The challenge for a customer is making the decision on whom to invest it now.  Given the fact that there is not a widely-adopted common format for VM standardization, the choice today of a virtualization vendor (or vendors) could profoundly affect one’s business in the future since we’re talking about a fundamental shift in how your "centers of data" manifest.

What is so very interesting is that if we accept virtualization as a feature defined as an abstracted platform isolating software from hardware then the next major shift is the extensibility, manageability and flexibility of the solution offering as well as how partnerships knit out between the "platform" providers and the purveyors of toolsets.

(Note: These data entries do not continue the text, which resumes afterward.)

/-- R16, R17, R29, R45, R65, R66, R83, R101, R115, R131, R144, R159, R163: what a cold reset leaves of each block.
The input lines, the cells of the slots and the commands that wait stand outside it; the time, the open
window's count, the seek watch, the fragment-of number, the receiver's bytes and the write identity are
log entries 2 and 12. -/
def Obligations.ColdResetValues : Prop :=
  ∀ s : State, exec .coldReset s = .next {
    time := 0
    pins := s.pins
    web := { position := 0, highMark := 0, windows := { w1 := 0, w2 := 0, w3 := 0, w4 := 0 }, v := 0,
             netCount := 0, rest := true, overspeed := 0, mode := .seeking, q := 0, e := 0, synthCount := 0,
             seekLimit := 0, seekWatched := false, webEnd := !s.pins.webPresent }
    reader := { bits := [], overlong := false, awaitNegation := s.pins.sel,
                anchorA := { anchored := false, s := 0, k := 0 },
                anchorB := { anchored := false, s := 0, k := 0 } }
    forms := { records := [], nextForm := 1 }
    sched := { pending := [], recovery := none, deferred := [], burstPulse := none, mergePulse := none }
    track := { pointer := 1, skewSample := false, sheets := [], jamHold := false }
    pocket := { sheets := [], holding := .opened, release := none, settle := none, settled := false,
                doubleLatch := false, resync := false, continuation := false, fragmentOf := 0,
                lastGroup := none, countedCount := 0, jogStroke := none, releasePulse := none }
    delivery := { station := none, foldTimer := none, transit := [], exitHold := false, batchCount := 0,
                  batchNumber := 1, divertCount := 0, foldSelect := .bypass, gate := .divert,
                  offset := .near }
    run := { state := .idle, stopReason := .none, runOut := false, regRestart := false, runNumber := 0,
             nextPiece := 1, counters := .zero, driveRun := false, driveEmergency := false }
    faults := { latches := { Latches.none with
                  burstJam := s.pins.burstJam, foldJam := s.pins.foldJam, door := s.pins.door,
                  driveFault := s.pins.driveFault, supplyLow := s.pins.supplyWarn }
                doubleClass := .perPiece, skewClass := .perPiece }
    log := { entries := [], highLevel := false }
    profiles := { armed := none, stagedBurst := 0, stagedMerge := 0
                  slots := s.profiles.slots.map (fun y => { y with status :=
                    match y.cells with
                    | .erased => .empty
                    | .written record mark =>
                      if mark = true ∧ recordCheckGood record = true then .valid else .damaged })
                  writing := none, nextIdentity := s.profiles.nextIdentity }
    link := { receiver := { phase := .hunt, length := 0, kind := 0, tag := 0, payload := [], checkHi := 0,
                            gap := none }
              buffer := [], transmit := [], discarded := false, deferred := none }
    pending := s.pending }

/-! ## The link port -/

/-- R164: what the receiver makes of a character by its state: the lead byte begins a frame, a length above
120 ends it, the payload is passed over where the length is 0, each character taken restarts the gap
timer's 10 ms, and the one in CHECK_LO completes the frame. A framing error and the gap timer's expiry
discard the frame in progress without a notice; in HUNT, and with no gap timer running, they change
nothing.
(That no gap timer runs in HUNT is log entry 14.) -/
def Obligations.ReceiverTakesCharactersAndDropsBrokenFrames : Prop :=
  (∀ (c : Byte) (s : State) (r : Receiver), s.link.receiver = r →
     (r.phase = .hunt →
       (c ≠ 0xA5 → exec (.rxCharacter c) s = .next s) ∧
       (c = 0xA5 → ∃ t, exec (.rxCharacter c) s = .next { s with link := { s.link with receiver := t } } ∧
         t.phase = .length ∧ t.payload = [] ∧ t.gap = some 10)) ∧
     (r.phase = .length →
       (c.toNat ≤ 120 → exec (.rxCharacter c) s = .next { s with link := { s.link with
         receiver := { r with phase := .kind, length := c.toNat, gap := some 10 } } }) ∧
       (120 < c.toNat → ∃ t, exec (.rxCharacter c) s = .next { s with link := { s.link with receiver := t } } ∧
         t.phase = .hunt ∧ t.gap = none)) ∧
     (r.phase = .kind → exec (.rxCharacter c) s = .next { s with link := { s.link with
       receiver := { r with phase := .tag, kind := c, gap := some 10 } } }) ∧
     (r.phase = .tag → exec (.rxCharacter c) s = .next { s with link := { s.link with
       receiver := { r with phase := if r.length = 0 then .checkHi else .payload, tag := c, gap := some 10 } } }) ∧
     (r.phase = .payload → exec (.rxCharacter c) s = .next { s with link := { s.link with
       receiver := { r with phase := if r.payload.length + 1 < r.length then .payload else .checkHi,
                            payload := r.payload ++ [c], gap := some 10 } } }) ∧
     (r.phase = .checkHi → exec (.rxCharacter c) s = .next { s with link := { s.link with
       receiver := { r with phase := .checkLo, checkHi := c, gap := some 10 } } }) ∧
     (r.phase = .checkLo → exec (.rxCharacter c) s = exec (.frameReceived c) s)) ∧
  (∀ s : State,
     (s.link.receiver.phase = .hunt → exec .rxFramingError s = .next s) ∧
     (s.link.receiver.phase ≠ .hunt →
       ∃ t, exec .rxFramingError s = .next { s with link := { s.link with receiver := t } } ∧
         t.phase = .hunt ∧ t.gap = none) ∧
     (s.link.receiver.gap = none → exec .gapTimerExpiry s = .next s) ∧
     (s.link.receiver.gap ≠ none →
       ∃ t, exec .gapTimerExpiry s = .next { s with link := { s.link with receiver := t } } ∧
         t.phase = .hunt ∧ t.gap = none))
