-- ==== Sys2Proof/Laws/Frames.lean ====
section
/-! SUPPORT. For each shared operation up to the web monitor's, the blocks it leaves as they stand. -/

namespace Sys2Proof.Machine

/-- A fold of steps that keep a block keeps it. -/
theorem foldl_kept {α β : Type} (f : State → α → State) (proj : State → β)
    (h : ∀ s a, proj (f s a) = proj s) (l : List α) (s : State) : proj (l.foldl f s) = proj s := by
  induction l generalizing s with
  | nil => rfl
  | cons a l ih => rw [List.foldl_cons, ih, h]

@[simp] theorem passTime_frame (n : Nat) (s : State) :
    (passTime n s).pins = s.pins ∧ (passTime n s).web = s.web ∧ (passTime n s).reader = s.reader ∧
    (passTime n s).forms = s.forms ∧ (passTime n s).track = s.track ∧ (passTime n s).run = s.run ∧
    (passTime n s).faults = s.faults ∧ (passTime n s).log = s.log ∧
    (passTime n s).pending = s.pending := by
  simp [passTime]

@[simp] theorem tick_frame (s : State) :
    (tick s).pins = s.pins ∧ (tick s).web = s.web ∧ (tick s).reader = s.reader ∧
    (tick s).forms = s.forms ∧ (tick s).track = s.track ∧ (tick s).run = s.run ∧
    (tick s).faults = s.faults ∧ (tick s).log = s.log ∧ (tick s).pending = s.pending := by
  simp only [tick]
  simp

@[simp] theorem advanceTo_frame (t : Word) (s : State) :
    (advanceTo t s).pins = s.pins ∧ (advanceTo t s).web = s.web ∧
    (advanceTo t s).reader = s.reader ∧ (advanceTo t s).forms = s.forms ∧
    (advanceTo t s).track = s.track ∧ (advanceTo t s).run = s.run ∧
    (advanceTo t s).faults = s.faults ∧ (advanceTo t s).log = s.log ∧
    (advanceTo t s).pending = s.pending := by
  simp only [advanceTo]
  repeat' split
  all_goals simp

@[simp] theorem queueNotice_frame (m : Message) (s : State) :
    (queueNotice m s).time = s.time ∧ (queueNotice m s).pins = s.pins ∧
    (queueNotice m s).web = s.web ∧ (queueNotice m s).reader = s.reader ∧
    (queueNotice m s).forms = s.forms ∧ (queueNotice m s).sched = s.sched ∧
    (queueNotice m s).track = s.track ∧ (queueNotice m s).pocket = s.pocket ∧
    (queueNotice m s).delivery = s.delivery ∧ (queueNotice m s).run = s.run ∧
    (queueNotice m s).faults = s.faults ∧ (queueNotice m s).log = s.log ∧
    (queueNotice m s).profiles = s.profiles ∧ (queueNotice m s).pending = s.pending := by
  simp only [queueNotice]
  repeat' split
  all_goals simp

@[simp] theorem queueReply_frame (m : Message) (s : State) :
    (queueReply m s).time = s.time ∧ (queueReply m s).pins = s.pins ∧
    (queueReply m s).web = s.web ∧ (queueReply m s).reader = s.reader ∧
    (queueReply m s).forms = s.forms ∧ (queueReply m s).sched = s.sched ∧
    (queueReply m s).track = s.track ∧ (queueReply m s).pocket = s.pocket ∧
    (queueReply m s).delivery = s.delivery ∧ (queueReply m s).run = s.run ∧
    (queueReply m s).faults = s.faults ∧ (queueReply m s).log = s.log ∧
    (queueReply m s).profiles = s.profiles ∧ (queueReply m s).pending = s.pending := by
  simp only [queueReply]
  simp
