@[simp] theorem foldl_relatch_frame (l : List FaultSource) (s : State) :
    (l.foldl (fun u x => relatch x u) s).time = s.time ∧
    (l.foldl (fun u x => relatch x u) s).pins = s.pins ∧
    (l.foldl (fun u x => relatch x u) s).web = s.web ∧
    (l.foldl (fun u x => relatch x u) s).reader = s.reader ∧
    (l.foldl (fun u x => relatch x u) s).forms = s.forms ∧
    (l.foldl (fun u x => relatch x u) s).track = s.track ∧
    (l.foldl (fun u x => relatch x u) s).log = s.log ∧
    (l.foldl (fun u x => relatch x u) s).profiles = s.profiles ∧
    (l.foldl (fun u x => relatch x u) s).pending = s.pending :=
  ⟨foldl_kept _ State.time (by simp) l s,
   foldl_kept _ State.pins (by simp) l s,
   foldl_kept _ State.web (by simp) l s,
   foldl_kept _ State.reader (by simp) l s,
   foldl_kept _ State.forms (by simp) l s,
   foldl_kept _ State.track (by simp) l s,
   foldl_kept _ State.log (by simp) l s,
   foldl_kept _ State.profiles (by simp) l s,
   foldl_kept _ State.pending (by simp) l s⟩

@[simp] theorem lineReset_frame (s : State) :
    (lineReset s).time = s.time ∧ (lineReset s).pins = s.pins ∧
    (lineReset s).pending = s.pending := by
  simp [lineReset]

@[simp] theorem coldReset_frame (s : State) :
    (coldReset s).pins = s.pins ∧ (coldReset s).pending = s.pending := by
  simp [coldReset]

@[simp] theorem purgeRecords_frame (s : State) :
    (purgeRecords s).time = s.time ∧ (purgeRecords s).pins = s.pins ∧
    (purgeRecords s).web = s.web ∧ (purgeRecords s).reader = s.reader ∧
    (purgeRecords s).pocket = s.pocket ∧ (purgeRecords s).delivery = s.delivery ∧
    (purgeRecords s).run = s.run ∧ (purgeRecords s).faults = s.faults ∧
    (purgeRecords s).log = s.log ∧ (purgeRecords s).profiles = s.profiles ∧
    (purgeRecords s).link = s.link ∧ (purgeRecords s).pending = s.pending := by
  simp [purgeRecords]

@[simp] theorem purgeWeb_frame (s : State) :
    (purgeWeb s).time = s.time ∧ (purgeWeb s).pins = s.pins ∧ (purgeWeb s).forms = s.forms ∧
    (purgeWeb s).sched = s.sched ∧ (purgeWeb s).track = s.track ∧ (purgeWeb s).pocket = s.pocket ∧
    (purgeWeb s).delivery = s.delivery ∧ (purgeWeb s).run = s.run ∧
    (purgeWeb s).faults = s.faults ∧ (purgeWeb s).log = s.log ∧
    (purgeWeb s).profiles = s.profiles ∧ (purgeWeb s).link = s.link ∧
    (purgeWeb s).pending = s.pending := by
  simp only [purgeWeb]
  simp

@[simp] theorem purgeLine_frame (s : State) :
    (purgeLine s).time = s.time ∧ (purgeLine s).pins = s.pins ∧ (purgeLine s).faults = s.faults ∧
    (purgeLine s).profiles = s.profiles ∧ (purgeLine s).pending = s.pending := by
  simp only [purgeLine]
  repeat' split
  all_goals simp

@[simp] theorem accept_frame (contents : List Byte) (s : State) :
    (accept contents s).1.time = s.time ∧ (accept contents s).1.pins = s.pins ∧
    (accept contents s).1.web = s.web ∧ (accept contents s).1.reader = s.reader ∧
    (accept contents s).1.forms = s.forms ∧ (accept contents s).1.sched = s.sched ∧
    (accept contents s).1.track = s.track ∧ (accept contents s).1.pocket = s.pocket ∧
    (accept contents s).1.delivery = s.delivery ∧ (accept contents s).1.run = s.run ∧
    (accept contents s).1.faults = s.faults ∧ (accept contents s).1.log = s.log ∧
    (accept contents s).1.profiles = s.profiles ∧ (accept contents s).1.link = s.link ∧
    (accept contents s).1.pending = s.pending := by
  simp only [accept]
  simp

@[simp] theorem refuse_frame (code : Byte) (s : State) :
    (refuse code s).1.time = s.time ∧ (refuse code s).1.pins = s.pins ∧
    (refuse code s).1.web = s.web ∧ (refuse code s).1.reader = s.reader ∧
    (refuse code s).1.forms = s.forms ∧ (refuse code s).1.sched = s.sched ∧
    (refuse code s).1.track = s.track ∧ (refuse code s).1.pocket = s.pocket ∧
    (refuse code s).1.delivery = s.delivery ∧ (refuse code s).1.run = s.run ∧
    (refuse code s).1.faults = s.faults ∧ (refuse code s).1.log = s.log ∧
    (refuse code s).1.profiles = s.profiles ∧ (refuse code s).1.link = s.link ∧
    (refuse code s).1.pending = s.pending := by
  simp only [refuse]
  simp

@[simp] theorem refuseField_frame (n : Nat) (s : State) :
    (refuseField n s).1.time = s.time ∧ (refuseField n s).1.pins = s.pins ∧
    (refuseField n s).1.web = s.web ∧ (refuseField n s).1.reader = s.reader ∧
    (refuseField n s).1.forms = s.forms ∧ (refuseField n s).1.sched = s.sched ∧
    (refuseField n s).1.track = s.track ∧ (refuseField n s).1.pocket = s.pocket ∧
    (refuseField n s).1.delivery = s.delivery ∧ (refuseField n s).1.run = s.run ∧
    (refuseField n s).1.faults = s.faults ∧ (refuseField n s).1.log = s.log ∧
    (refuseField n s).1.profiles = s.profiles ∧ (refuseField n s).1.link = s.link ∧
    (refuseField n s).1.pending = s.pending := by
  simp only [refuseField]
  simp

@[simp] theorem statusRequest_frame (s : State) :
    (statusRequest s).1.time = s.time ∧ (statusRequest s).1.pins = s.pins ∧
    (statusRequest s).1.web = s.web ∧ (statusRequest s).1.reader = s.reader ∧
    (statusRequest s).1.forms = s.forms ∧ (statusRequest s).1.sched = s.sched ∧
    (statusRequest s).1.track = s.track ∧ (statusRequest s).1.pocket = s.pocket ∧
    (statusRequest s).1.delivery = s.delivery ∧ (statusRequest s).1.run = s.run ∧
    (statusRequest s).1.faults = s.faults ∧ (statusRequest s).1.log = s.log ∧
    (statusRequest s).1.profiles = s.profiles ∧ (statusRequest s).1.pending = s.pending := by
  simp only [statusRequest]
  simp

@[simp] theorem armValidated_frame (record : List Byte) (s : State) :
    (armValidated record s).1.time = s.time ∧ (armValidated record s).1.pins = s.pins ∧
    (armValidated record s).1.web = s.web ∧ (armValidated record s).1.reader = s.reader ∧
    (armValidated record s).1.forms = s.forms ∧ (armValidated record s).1.sched = s.sched ∧
    (armValidated record s).1.track = s.track ∧ (armValidated record s).1.pocket = s.pocket ∧
    (armValidated record s).1.delivery = s.delivery ∧ (armValidated record s).1.log = s.log ∧
    (armValidated record s).1.pending = s.pending := by
  simp only [armValidated]
  repeat' split
  all_goals simp
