/-- R73: where no sheet to be placed has its window end at `now`, and the head has not, the head has not
after. -/
theorem placedAmong_windows (p : Profile) (r : FormRecord) (now : Word) (l : List (Lane × Word)) (skew : Bool)
    (st : Word → FiringState) (sh : List Sheet)
    (h1 : ∀ x ∈ l, x.2 + BitVec.ofNat 32 p.pocketDistance + BitVec.ofNat 32 p.arrivalWindow ≠ now)
    (h2 : ∀ x rest, sh = x :: rest → x.windowEnd ≠ now) :
    ∀ x rest, (l.map (fun x => sheetMade p r skew x.1 x.2 (st x.2))).foldl (placedAmong now) sh = x :: rest →
      x.windowEnd ≠ now := by
  induction l generalizing sh with
  | nil => exact h2
  | cons a l ih =>
    rw [List.map_cons, List.foldl_cons]
    apply ih _ (fun x hx => h1 x (by simp [hx]))
    intro x rest hx
    unfold placedAmong at hx
    cases e : sh with
    | nil => rw [e] at hx; simp at hx; rw [← hx.1]; exact h1 a (by simp)
    | cons y l' =>
      rw [e, List.takeWhile_cons] at hx
      split at hx
      · simp at hx; rw [← hx.1]; exact h2 y l' e
      · simp at hx; rw [← hx.1]; exact h1 a (by simp)

/-- R40, R55, R73: a burst with nothing else due leaves nothing due. -/
theorem burst_idle (p : Profile) (r : FormRecord) (f : Firing) (late : Bool)
    (before after : List Firing) (u : State) (d : CountDuty)
    (h : BurstReady p r f before after u)
    (hw : RegistrationIdle p u)
    (hd : inRun u.run.state = false ∨
      ∀ r ∈ u.forms.records, r.perforation + BitVec.ofNat 32 p.readDeadline ≠ u.web.position)
    (hn : ∀ f ∈ before ++ after, f.state = .committed → f.fire ≠ u.web.position)
    (he : inRun u.run.state = false ∨ u.track.jamHold = true ∨
      ∀ x rest, u.track.sheets = x :: rest → x.windowEnd ≠ u.web.position)
    (hwa : WindowsAhead p r f u) : IdleBut d (burstOn p r f late before after u) := by
  have key : IdleBut d (burst p r f late before after u) := by
    refine idleBut_of_armed _ p _ h.1 (fun _ => hw) (fun _ => ?_) ?_ (fun _ => ?_)
    · rcases hd with hd | hd
      · exact .inl hd
      · right; intro y hy; exact hd y (List.mem_of_mem_filter hy)
    · intro g hg
      have hg : g ∈ before ++ _ ++ after := hg
      rcases List.mem_append.mp hg with hg | hg
      · rcases List.mem_append.mp hg with hg | hg
        · exact hn g (by simp [hg])
        · obtain ⟨y, hy, rfl⟩ := List.mem_map.mp hg
          intro _
          have := (h.2.2.2.2.2.2.2.2.2.2 y hy)
          intro c
          have c : fireAt y.2 u.web.v p.mergeLatency = u.web.position := c
          rw [c] at this; simp [Ahead] at this
      · exact hn g (by simp [hg])
    · rcases he with he | he | he
      · exact .inl he
      · exact .inr (.inl he)
      · right; right
        exact placedAmong_windows p r u.web.position _ _
          (fun m => stateAhead p (fireAt m u.web.v p.mergeLatency) u.web.position) _ hwa he
  unfold burstOn
  split
  · by_cases hin : inRun (burst p r f late before after u).run.state = true
    · rw [latched_state _ _ _ hin]; exact halted_idle _ _
    · have hf : inRun (burst p r f late before after u).run.state = false := by simpa using hin
      have : ∀ n l, latched n l (burst p r f late before after u) =
        latchedOnly n l (burst p r f late before after u) := by
        intro n l
        unfold latched
        cases e : (burst p r f late before after u).run.state <;> rw [e] at hf <;> first | rfl | cases hf
      rw [this]; exact key
  · exact key

/-! ## A burst whose merge firings may be due now -/

/-- No committed firing of the pending set stands at this position. -/
def NoneHere (s : State) : Prop := ∀ f ∈ s.sched.pending, f.state = .committed → f.fire ≠ s.web.position

/-- `t` finds due at this count nothing that `s` does not. -/
def NoMoreDue (s t : State) : Prop :=
  t.web = s.web ∧ t.profiles = s.profiles ∧ (t.run.state = s.run.state ∨ t.run.state = .halted) ∧
    t.track.jamHold = s.track.jamHold ∧
    t.track.sheets.map Sheet.windowEnd = s.track.sheets.map Sheet.windowEnd ∧
    t.forms.records.map FormRecord.perforation = s.forms.records.map FormRecord.perforation ∧
    (NoneHere s → NoneHere t)

theorem NoMoreDue.refl (s : State) : NoMoreDue s s := ⟨rfl, rfl, .inl rfl, rfl, rfl, rfl, id⟩

theorem NoMoreDue.trans {s t u : State} (h : NoMoreDue s t) (k : NoMoreDue t u) : NoMoreDue s u := by
  obtain ⟨a1, a2, a3, a4, a5, a6, a7⟩ := h
  obtain ⟨b1, b2, b3, b4, b5, b6, b7⟩ := k
  refine ⟨b1.trans a1, b2.trans a2, ?_, b4.trans a4, b5.trans a5, b6.trans a6, fun c => b7 (a7 c)⟩
  rcases b3 with b3 | b3
  · exact a3.imp b3.trans b3.trans
  · exact .inr b3

theorem map_windowEnd_congr (g : Sheet → Sheet) (hg : ∀ x, (g x).windowEnd = x.windowEnd) (l : List Sheet) :
    (l.map g).map Sheet.windowEnd = l.map Sheet.windowEnd := by
  rw [List.map_map]; exact List.map_congr_left (fun x _ => hg x)

theorem map_perforation_congr (g : FormRecord → FormRecord) (hg : ∀ x, (g x).perforation = x.perforation)
    (l : List FormRecord) :
    (l.map g).map FormRecord.perforation = l.map FormRecord.perforation := by
  rw [List.map_map]; exact List.map_congr_left (fun x _ => hg x)

theorem withFiring_noMore (g : Firing) (s : State)
    (h : g.state = .uncommitted ∨ Ahead g.fire s.web.position) : NoMoreDue s (withFiring g s) := by
  refine ⟨rfl, rfl, .inl rfl, rfl, map_windowEnd_congr _ (fun x => ?_) _,
    map_perforation_congr _ (fun x => ?_) _, ?_⟩
  · split <;> rfl
  · split <;> rfl
  · intro hn f hf hc
    obtain ⟨x, hx, rfl⟩ := List.mem_map.mp hf
    have ew : (withFiring g s).web = s.web := rfl
    rw [ew]
    by_cases e : x.owner = g.owner
    · simp only [e, if_true] at hc ⊢
      rcases h with h | h
      · rw [h] at hc; cases hc
      · intro c; rw [c] at h; simp [Ahead] at h
    · simp only [e, if_false] at hc ⊢
      exact hn x hx hc

theorem halted_noMore (s t : State) (h : NoMoreDue s t) (n : Byte) (l : Latches) :
    NoMoreDue s (halted (latchedOnly n l t)) := by
  refine h.trans ⟨rfl, rfl, .inr rfl, rfl, rfl, rfl, fun _ f hf => nomatch hf⟩

theorem latchedOnly_noMore (s t : State) (h : NoMoreDue s t) (n : Byte) (l : Latches) :
    NoMoreDue s (latchedOnly n l t) := h.trans ⟨rfl, rfl, .inl rfl, rfl, rfl, rfl, id⟩

theorem latched_noMore (s t : State) (h : NoMoreDue s t) (n : Byte) (l : Latches) :
    NoMoreDue s (latched n l t) := by
  rcases latched_cases n l t with e | e <;> rw [e]
  · exact latchedOnly_noMore s t h n l
  · exact halted_noMore s t h n l

theorem mem_placedBehind (next : Word) (l : List Firing) (g f : Firing) (h : f ∈ placedBehind next l g) :
    f = g ∨ f ∈ l := by
  unfold placedBehind at h
  rcases List.mem_append.mp h with h | h
  · exact .inr ((List.takeWhile_sublist _).subset h)
  · rcases List.mem_cons.mp h with h | h
    · exact .inl h
    · exact .inr (List.dropWhile_subset _ h)

theorem mergeScheduled_noMore (p : Profile) (form : Word) (s : State) (x : Lane × Word) :
    NoMoreDue s (mergeScheduled p form s x) := by
  unfold mergeScheduled
  split
  · exact NoMoreDue.refl s
  · simp only
    set g : Firing := ⟨.merge form x.1, x.2, p.mergeLatency, x.2, .uncommitted⟩ with hg
    set u : State := { s with sched := { s.sched with
      pending := placedBehind s.forms.nextForm s.sched.pending g } } with hu
    have h0 : NoMoreDue s u := by
      refine ⟨rfl, rfl, .inl rfl, rfl, rfl, rfl, ?_⟩
      intro hn f hf hc
      rcases mem_placedBehind _ _ _ _ hf with hf | hf
      · subst hf; cases hc
      · exact hn f hf hc
    refine h0.trans ?_
    rcases mergeJudged_cases p form x.1 g u with ⟨f, -, hf, h⟩ | h
    · have hw := withFiring_noMore f u (by rcases hf with hf | hf; exact .inl hf; exact .inr hf)
      rcases h with h | ⟨l, h | h⟩ <;> rw [h]
      · exact hw
      · exact latchedOnly_noMore u _ hw 7 l
      · exact halted_noMore u _ hw 7 l
    · rw [h]
      refine ⟨rfl, rfl, .inl rfl, rfl, map_windowEnd_congr _ (fun y => ?_) _, rfl, ?_⟩
      · split <;> rfl
      · exact fun hn f hf => hn f (List.mem_of_mem_filter hf)

theorem foldl_mergeScheduled_noMore (p : Profile) (form : Word) (l : List (Lane × Word)) (s : State) :
    NoMoreDue s (l.foldl (mergeScheduled p form) s) := by
  induction l generalizing s with
  | nil => exact NoMoreDue.refl s
  | cons x l ih => exact (mergeScheduled_noMore p form s x).trans (ih _)

/-- R40, R55, R73: a burst, its merge firings ahead or due now, leaves nothing due. -/
theorem burstTaken_idle (p : Profile) (r : FormRecord) (f : Firing) (late : Bool) (u : State) (d : CountDuty)
    (hp : u.profiles.armed = some p) (hw : RegistrationIdle p u)
    (hd : inRun u.run.state = false ∨
      ∀ r ∈ u.forms.records, r.perforation + BitVec.ofNat 32 p.readDeadline ≠ u.web.position)
    (hn : ∀ g ∈ u.sched.pending, g.owner ≠ .burst r.form → g.state = .committed → g.fire ≠ u.web.position)
    (he : inRun u.run.state = false ∨ u.track.jamHold = true ∨
      ∀ x rest, u.track.sheets = x :: rest → x.windowEnd ≠ u.web.position)
    (hwa : WindowsAhead p r f u) : IdleBut d (burstTaken p r f late u) := by
  set v := sheetsMade p r f (barStruck p r.form late u) with hv
  have h1 : NoMoreDue v (burstTaken p r f late u) := by
    have h := foldl_mergeScheduled_noMore p r.form (mergesOf p u.track.pointer r f) v
    unfold burstTaken skewJudged
    split
    · exact latched_noMore _ _ h _ _
    · exact h
  obtain ⟨a1, a2, a3, a4, a5, a6, a7⟩ := h1
  have hst : ∀ (g : RunState → Bool), g .halted = false →
      g u.run.state = false → g (burstTaken p r f late u).run.state = false := by
    intro g hg hu
    rcases a3 with a3 | a3 <;> rw [a3]
    · exact hu
    · exact hg
  have hnv : NoneHere v := by
    intro g hg hc
    have hm := List.mem_filter.mp hg
    exact hn g hm.1 (by simpa using hm.2) hc
  refine idleBut_of_armed d p _ (by rw [a2]; exact hp) (fun _ => ?_) (fun _ => ?_) (a7 hnv) (fun _ => ?_)
  · unfold RegistrationIdle
    rw [a1]
    rcases hw with hw | hw
    · exact .inl (hst _ rfl hw)
    · exact .inr hw
  · rcases hd with hd | hd
    · exact .inl (hst _ rfl hd)
    · right
      intro y hy
      rw [a1]
      have hy' : y.perforation ∈ v.forms.records.map FormRecord.perforation := by
        rw [← a6]; exact List.mem_map_of_mem hy
      obtain ⟨z, hz, e⟩ := List.mem_map.mp hy'
      rw [← e]
      exact hd z (List.mem_of_mem_filter hz)
  · rcases he with he | he | he
    · exact .inl (hst _ rfl he)
    · exact .inr (.inl (by rw [a4]; exact he))
    · right; right
      intro y rest hy
      rw [a1]
      have hh := placedAmong_windows p r u.web.position (mergesOf p u.track.pointer r f)
        (u.pins.skew && decide (u.faults.skewClass = .perPiece)) (fun _ => .uncommitted) u.track.sheets hwa he
      rw [hy, List.map_cons] at a5
      have hvs : v.track.sheets = ((mergesOf p u.track.pointer r f).map (fun x => sheetMade p r
        (u.pins.skew && decide (u.faults.skewClass = .perPiece)) x.1 x.2 .uncommitted)).foldl
          (placedAmong u.web.position) u.track.sheets := rfl
      cases e : v.track.sheets with
      | nil => rw [e] at a5; cases a5
      | cons z l =>
        rw [e, List.map_cons] at a5
        injection a5 with a5 _
        rw [a5]
        exact hh z l (hvs ▸ e)

end Sys2Proof.Machine
end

It’s clear that VMware’s lead in the virtualization market is right inline with how I described the need for differentiation and extensibility both internally and via partnerships. 

VMotion is a classic example; it’s clearly an internally-generated killer app. that the other players do not currently have and really speaks to being able to integrate virtualization as a "feature" into the combined fabric of the data center.  Binding networking, storage, computing together is critical.  VMware has a slew of partnerships (and potential acquisitions) that enable even greater utility from their products.

Cisco has already invested in VMware and a recent demo I got of Cisco’s VFrame solution shows they are serious about being able to design, provision, deploy, secure and manage virtualized infrastructure up and down the stack, including servers, networking, storage, business process and logic.

In the next 12 months or so, you’ll be able to buy a Dell or HP server using Intel or AMD virtualization-enabled chipsets pre-loaded with multiple VMM/Hypervisors in either flash or BIOS.  How you manage, integrate and secure it with the rest of your infrastructure — well, that’s the fun part, isn’t it?

I’ll bet we’ll see more and more "free" commoditized virtualization platforms with the wallet ding coming from the support and licenses to enable third party feature integration and toolsets.